*What is being asked:*
Every line with the string "board" should be copied from the data.

(Collection entries)
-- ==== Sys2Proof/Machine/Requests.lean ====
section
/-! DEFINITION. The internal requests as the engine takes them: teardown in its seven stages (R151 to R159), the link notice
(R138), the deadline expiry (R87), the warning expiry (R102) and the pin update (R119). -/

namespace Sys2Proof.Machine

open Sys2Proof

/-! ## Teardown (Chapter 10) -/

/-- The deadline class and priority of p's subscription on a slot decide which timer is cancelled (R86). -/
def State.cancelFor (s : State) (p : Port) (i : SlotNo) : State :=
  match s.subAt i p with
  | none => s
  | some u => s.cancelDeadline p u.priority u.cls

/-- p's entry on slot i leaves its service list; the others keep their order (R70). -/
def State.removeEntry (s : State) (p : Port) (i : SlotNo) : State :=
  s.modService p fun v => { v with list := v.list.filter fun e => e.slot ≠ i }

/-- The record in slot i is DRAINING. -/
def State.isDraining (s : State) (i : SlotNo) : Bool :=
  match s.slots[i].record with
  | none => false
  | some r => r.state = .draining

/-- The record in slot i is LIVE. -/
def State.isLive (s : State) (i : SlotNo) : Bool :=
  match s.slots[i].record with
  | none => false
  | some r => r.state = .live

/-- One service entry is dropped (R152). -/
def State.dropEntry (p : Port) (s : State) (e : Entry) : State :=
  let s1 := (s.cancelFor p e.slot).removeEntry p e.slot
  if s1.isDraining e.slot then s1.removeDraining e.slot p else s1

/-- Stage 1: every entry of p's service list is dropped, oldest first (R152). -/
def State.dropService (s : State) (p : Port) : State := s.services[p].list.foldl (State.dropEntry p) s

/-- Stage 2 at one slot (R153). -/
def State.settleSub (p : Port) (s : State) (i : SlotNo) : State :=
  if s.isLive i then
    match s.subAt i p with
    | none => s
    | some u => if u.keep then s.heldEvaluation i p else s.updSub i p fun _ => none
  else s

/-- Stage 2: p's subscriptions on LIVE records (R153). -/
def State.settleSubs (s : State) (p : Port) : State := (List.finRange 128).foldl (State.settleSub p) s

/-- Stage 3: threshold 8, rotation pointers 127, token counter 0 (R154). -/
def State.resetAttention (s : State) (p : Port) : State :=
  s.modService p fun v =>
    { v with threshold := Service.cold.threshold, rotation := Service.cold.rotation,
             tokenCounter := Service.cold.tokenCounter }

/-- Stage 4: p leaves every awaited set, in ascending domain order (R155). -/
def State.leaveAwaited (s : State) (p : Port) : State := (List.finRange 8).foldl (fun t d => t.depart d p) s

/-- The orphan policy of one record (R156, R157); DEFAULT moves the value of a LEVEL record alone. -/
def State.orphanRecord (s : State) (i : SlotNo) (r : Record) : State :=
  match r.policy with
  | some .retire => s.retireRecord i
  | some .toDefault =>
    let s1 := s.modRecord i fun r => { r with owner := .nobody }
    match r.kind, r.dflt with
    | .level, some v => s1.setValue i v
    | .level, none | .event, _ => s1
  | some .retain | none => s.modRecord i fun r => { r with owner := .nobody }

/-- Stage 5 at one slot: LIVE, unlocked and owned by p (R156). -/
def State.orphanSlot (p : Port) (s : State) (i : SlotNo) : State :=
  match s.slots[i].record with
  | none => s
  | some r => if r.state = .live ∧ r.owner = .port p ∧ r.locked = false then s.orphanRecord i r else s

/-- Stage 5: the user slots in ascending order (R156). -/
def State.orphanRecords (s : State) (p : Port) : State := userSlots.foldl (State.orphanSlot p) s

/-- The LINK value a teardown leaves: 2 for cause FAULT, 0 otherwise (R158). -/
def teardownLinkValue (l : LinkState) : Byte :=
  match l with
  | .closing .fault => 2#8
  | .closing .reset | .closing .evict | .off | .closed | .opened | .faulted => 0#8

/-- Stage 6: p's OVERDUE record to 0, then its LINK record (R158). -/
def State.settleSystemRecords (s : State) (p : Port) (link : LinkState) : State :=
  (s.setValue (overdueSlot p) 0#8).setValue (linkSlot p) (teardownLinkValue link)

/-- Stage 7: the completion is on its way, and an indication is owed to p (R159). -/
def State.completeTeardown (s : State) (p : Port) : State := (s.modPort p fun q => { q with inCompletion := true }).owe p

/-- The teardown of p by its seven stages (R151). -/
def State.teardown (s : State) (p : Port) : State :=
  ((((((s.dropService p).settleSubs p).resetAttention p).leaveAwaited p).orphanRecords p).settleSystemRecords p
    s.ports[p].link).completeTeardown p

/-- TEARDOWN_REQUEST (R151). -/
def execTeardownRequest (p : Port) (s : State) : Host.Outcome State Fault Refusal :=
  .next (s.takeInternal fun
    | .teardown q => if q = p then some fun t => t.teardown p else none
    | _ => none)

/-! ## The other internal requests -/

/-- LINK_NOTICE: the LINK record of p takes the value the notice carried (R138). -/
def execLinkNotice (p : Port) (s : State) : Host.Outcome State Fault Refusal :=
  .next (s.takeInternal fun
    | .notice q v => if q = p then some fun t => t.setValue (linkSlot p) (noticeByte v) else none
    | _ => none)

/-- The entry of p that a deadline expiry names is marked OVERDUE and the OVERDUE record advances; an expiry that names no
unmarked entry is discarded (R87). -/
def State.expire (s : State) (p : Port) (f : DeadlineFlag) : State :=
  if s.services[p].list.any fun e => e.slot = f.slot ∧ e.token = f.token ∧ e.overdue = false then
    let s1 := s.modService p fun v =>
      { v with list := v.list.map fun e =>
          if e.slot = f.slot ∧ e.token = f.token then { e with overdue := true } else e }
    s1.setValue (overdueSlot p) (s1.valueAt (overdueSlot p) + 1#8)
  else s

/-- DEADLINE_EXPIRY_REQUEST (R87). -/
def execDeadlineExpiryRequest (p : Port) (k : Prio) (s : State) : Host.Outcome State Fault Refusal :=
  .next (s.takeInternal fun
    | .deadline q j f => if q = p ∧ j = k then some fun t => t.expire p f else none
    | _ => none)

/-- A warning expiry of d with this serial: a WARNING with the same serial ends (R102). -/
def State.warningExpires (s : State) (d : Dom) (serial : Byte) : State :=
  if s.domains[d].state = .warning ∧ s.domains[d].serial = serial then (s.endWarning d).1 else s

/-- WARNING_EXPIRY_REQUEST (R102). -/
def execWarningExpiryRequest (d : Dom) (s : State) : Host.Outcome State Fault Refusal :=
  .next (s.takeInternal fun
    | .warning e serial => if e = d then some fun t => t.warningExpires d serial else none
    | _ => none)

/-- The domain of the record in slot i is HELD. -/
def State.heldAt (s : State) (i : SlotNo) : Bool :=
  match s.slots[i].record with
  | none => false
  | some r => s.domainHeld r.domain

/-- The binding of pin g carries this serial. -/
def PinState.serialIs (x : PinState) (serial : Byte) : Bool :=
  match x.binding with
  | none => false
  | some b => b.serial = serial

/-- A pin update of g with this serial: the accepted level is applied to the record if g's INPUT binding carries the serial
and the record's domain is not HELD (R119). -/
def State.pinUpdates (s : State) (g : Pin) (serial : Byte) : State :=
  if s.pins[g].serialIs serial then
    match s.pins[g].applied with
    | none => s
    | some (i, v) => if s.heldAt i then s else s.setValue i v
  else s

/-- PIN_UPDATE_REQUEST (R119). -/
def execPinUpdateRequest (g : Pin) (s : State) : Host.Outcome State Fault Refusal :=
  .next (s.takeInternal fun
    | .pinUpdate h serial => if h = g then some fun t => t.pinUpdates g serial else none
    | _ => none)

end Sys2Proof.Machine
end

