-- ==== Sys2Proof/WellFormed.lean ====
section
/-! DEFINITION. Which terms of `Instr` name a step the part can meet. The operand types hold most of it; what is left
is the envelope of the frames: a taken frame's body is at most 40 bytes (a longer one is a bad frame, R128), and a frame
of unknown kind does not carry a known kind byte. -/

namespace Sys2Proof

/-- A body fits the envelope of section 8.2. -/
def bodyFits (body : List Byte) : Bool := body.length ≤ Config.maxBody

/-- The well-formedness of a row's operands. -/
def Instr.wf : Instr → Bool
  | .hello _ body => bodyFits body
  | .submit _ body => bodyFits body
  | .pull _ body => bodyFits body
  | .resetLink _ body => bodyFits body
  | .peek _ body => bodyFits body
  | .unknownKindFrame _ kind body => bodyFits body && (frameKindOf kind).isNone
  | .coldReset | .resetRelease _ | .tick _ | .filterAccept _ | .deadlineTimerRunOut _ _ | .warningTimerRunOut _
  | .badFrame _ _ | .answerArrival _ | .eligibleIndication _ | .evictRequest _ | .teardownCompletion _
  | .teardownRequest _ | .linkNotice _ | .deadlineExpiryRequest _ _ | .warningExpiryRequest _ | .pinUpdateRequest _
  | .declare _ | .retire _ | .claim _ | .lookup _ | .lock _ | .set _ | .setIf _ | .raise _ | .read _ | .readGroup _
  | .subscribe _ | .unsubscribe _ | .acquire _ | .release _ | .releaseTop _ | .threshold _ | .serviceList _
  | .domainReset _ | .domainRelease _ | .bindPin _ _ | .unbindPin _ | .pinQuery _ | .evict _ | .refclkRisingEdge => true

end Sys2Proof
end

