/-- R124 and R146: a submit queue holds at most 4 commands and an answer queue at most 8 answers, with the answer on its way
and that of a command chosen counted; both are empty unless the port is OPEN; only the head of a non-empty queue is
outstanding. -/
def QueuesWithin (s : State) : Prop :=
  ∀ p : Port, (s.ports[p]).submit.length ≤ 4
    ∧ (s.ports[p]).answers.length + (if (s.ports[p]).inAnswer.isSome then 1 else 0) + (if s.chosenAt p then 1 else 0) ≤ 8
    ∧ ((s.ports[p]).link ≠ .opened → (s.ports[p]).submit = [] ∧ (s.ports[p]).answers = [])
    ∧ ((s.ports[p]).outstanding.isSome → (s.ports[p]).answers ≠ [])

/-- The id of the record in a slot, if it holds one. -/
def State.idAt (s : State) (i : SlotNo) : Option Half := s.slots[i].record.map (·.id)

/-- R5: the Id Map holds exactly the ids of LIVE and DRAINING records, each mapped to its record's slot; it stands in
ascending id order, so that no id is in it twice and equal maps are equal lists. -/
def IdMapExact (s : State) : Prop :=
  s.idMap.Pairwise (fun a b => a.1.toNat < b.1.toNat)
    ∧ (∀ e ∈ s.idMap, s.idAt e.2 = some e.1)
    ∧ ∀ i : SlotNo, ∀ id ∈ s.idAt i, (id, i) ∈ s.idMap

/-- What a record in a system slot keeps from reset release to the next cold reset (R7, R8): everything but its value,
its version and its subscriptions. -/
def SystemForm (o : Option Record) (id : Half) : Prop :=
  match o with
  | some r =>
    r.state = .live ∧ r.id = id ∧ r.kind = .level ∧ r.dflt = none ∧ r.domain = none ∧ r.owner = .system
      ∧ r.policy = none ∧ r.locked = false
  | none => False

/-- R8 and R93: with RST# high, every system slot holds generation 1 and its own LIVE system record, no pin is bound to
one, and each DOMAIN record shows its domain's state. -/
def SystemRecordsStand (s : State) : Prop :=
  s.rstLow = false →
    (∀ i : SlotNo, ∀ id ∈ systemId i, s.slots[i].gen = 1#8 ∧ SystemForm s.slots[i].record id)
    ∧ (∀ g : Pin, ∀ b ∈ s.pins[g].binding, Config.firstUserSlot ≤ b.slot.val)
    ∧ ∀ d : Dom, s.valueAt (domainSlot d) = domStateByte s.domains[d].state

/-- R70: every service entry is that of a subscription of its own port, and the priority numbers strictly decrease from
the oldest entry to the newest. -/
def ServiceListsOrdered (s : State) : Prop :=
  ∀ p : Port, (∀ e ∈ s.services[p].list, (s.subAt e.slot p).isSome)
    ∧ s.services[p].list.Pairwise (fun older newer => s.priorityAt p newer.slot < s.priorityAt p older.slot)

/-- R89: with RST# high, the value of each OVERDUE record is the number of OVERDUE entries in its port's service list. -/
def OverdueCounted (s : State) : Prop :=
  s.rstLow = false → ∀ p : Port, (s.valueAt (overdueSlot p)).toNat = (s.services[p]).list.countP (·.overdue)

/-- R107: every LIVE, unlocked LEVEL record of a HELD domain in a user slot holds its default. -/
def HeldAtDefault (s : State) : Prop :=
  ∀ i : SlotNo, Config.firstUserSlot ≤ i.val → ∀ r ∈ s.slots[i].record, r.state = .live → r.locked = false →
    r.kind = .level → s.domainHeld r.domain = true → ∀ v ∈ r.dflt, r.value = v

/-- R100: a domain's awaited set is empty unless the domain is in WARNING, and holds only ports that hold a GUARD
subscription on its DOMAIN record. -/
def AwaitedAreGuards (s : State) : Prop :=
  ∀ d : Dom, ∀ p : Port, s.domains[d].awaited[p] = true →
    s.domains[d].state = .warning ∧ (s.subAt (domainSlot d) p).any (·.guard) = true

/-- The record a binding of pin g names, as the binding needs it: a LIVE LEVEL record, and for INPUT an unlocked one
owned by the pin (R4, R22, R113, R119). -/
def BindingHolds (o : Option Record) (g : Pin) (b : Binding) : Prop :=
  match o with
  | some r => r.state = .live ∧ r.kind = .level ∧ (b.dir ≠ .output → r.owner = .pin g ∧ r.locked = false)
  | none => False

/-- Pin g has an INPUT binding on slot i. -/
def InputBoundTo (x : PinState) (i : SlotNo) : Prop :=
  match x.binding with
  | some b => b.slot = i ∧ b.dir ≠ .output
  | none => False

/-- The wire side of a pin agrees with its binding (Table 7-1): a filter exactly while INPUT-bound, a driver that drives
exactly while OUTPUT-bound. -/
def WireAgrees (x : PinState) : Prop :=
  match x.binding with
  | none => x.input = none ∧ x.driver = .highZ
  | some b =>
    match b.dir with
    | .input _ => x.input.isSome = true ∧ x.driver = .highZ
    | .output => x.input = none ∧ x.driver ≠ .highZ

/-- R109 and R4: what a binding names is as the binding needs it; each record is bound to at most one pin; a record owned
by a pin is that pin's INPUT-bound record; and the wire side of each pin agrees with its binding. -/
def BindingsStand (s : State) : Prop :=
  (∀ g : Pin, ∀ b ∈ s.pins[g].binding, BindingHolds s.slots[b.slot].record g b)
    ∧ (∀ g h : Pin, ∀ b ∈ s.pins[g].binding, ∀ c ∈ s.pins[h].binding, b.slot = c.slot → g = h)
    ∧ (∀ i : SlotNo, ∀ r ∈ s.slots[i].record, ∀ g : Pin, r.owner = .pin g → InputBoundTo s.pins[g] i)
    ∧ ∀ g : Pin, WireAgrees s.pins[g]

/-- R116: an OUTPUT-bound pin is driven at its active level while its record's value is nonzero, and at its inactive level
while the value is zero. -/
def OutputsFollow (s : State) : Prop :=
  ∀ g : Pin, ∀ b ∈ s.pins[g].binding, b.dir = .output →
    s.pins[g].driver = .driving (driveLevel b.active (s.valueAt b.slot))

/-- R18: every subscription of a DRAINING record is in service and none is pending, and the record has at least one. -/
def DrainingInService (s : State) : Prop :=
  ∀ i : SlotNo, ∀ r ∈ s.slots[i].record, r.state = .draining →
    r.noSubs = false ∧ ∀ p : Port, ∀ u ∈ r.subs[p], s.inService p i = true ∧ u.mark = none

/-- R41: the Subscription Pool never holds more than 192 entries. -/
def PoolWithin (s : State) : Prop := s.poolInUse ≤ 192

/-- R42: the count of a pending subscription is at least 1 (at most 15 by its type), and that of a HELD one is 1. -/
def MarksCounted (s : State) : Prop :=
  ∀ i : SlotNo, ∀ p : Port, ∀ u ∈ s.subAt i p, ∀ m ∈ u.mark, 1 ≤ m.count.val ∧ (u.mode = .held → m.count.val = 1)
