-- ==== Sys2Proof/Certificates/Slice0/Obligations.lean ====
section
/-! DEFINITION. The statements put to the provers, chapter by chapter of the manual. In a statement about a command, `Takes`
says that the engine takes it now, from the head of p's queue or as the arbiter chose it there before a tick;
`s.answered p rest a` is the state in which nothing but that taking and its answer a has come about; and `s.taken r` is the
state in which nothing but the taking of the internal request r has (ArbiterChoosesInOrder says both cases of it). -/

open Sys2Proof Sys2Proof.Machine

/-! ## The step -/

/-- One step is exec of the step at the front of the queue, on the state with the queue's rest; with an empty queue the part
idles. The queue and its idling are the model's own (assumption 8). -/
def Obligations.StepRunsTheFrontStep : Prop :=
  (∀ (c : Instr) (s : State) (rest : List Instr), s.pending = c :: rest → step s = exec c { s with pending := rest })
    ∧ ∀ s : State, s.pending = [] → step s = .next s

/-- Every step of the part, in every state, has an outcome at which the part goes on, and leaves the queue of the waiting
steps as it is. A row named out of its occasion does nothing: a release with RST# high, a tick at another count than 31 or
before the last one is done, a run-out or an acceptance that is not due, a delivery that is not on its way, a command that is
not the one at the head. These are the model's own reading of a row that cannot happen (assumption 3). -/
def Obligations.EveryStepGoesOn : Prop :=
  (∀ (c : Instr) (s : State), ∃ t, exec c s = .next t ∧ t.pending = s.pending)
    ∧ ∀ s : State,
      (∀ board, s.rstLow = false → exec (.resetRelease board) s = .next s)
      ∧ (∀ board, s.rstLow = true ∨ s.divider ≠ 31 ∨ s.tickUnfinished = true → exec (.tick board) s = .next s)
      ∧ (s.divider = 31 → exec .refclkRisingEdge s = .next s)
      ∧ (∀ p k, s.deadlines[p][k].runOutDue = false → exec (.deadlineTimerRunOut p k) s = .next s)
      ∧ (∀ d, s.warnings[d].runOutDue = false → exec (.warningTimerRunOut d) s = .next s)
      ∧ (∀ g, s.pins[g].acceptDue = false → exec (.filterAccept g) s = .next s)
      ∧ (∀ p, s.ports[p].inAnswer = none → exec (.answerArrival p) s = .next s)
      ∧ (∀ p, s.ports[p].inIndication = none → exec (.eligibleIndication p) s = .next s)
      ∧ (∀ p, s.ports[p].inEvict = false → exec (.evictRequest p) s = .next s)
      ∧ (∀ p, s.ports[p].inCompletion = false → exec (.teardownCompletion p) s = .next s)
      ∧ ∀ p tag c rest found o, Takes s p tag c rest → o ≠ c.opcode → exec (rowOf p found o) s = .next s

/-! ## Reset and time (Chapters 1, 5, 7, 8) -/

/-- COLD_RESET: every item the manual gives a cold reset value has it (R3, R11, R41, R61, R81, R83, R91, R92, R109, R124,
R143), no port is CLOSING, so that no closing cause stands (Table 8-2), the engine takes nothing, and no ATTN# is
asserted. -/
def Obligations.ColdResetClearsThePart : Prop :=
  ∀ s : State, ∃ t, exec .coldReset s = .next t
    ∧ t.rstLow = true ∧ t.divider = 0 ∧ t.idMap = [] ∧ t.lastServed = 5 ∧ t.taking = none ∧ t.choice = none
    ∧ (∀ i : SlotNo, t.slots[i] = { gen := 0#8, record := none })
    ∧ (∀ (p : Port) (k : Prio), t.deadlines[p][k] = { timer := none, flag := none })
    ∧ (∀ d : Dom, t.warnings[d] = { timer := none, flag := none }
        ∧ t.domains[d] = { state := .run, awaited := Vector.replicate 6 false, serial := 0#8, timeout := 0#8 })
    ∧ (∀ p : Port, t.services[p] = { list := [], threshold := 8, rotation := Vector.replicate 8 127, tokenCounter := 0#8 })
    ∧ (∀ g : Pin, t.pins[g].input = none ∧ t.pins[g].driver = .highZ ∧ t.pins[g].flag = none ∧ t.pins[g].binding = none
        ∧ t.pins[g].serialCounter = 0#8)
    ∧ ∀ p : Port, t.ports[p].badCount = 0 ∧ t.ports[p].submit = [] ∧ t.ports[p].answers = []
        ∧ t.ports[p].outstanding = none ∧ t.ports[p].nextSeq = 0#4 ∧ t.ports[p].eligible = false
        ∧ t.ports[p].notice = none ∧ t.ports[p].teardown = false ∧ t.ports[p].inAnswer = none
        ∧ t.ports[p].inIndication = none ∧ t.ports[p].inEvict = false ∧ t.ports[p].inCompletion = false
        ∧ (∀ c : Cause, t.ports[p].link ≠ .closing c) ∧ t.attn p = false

*Answer to the problem:*
      (∀ board, s.rstLow = false → exec (.resetRelease board) s = .next s)
      ∧ (∀ board, s.rstLow = true ∨ s.divider ≠ 31 ∨ s.tickUnfinished = true → exec (.tick board) s = .next s)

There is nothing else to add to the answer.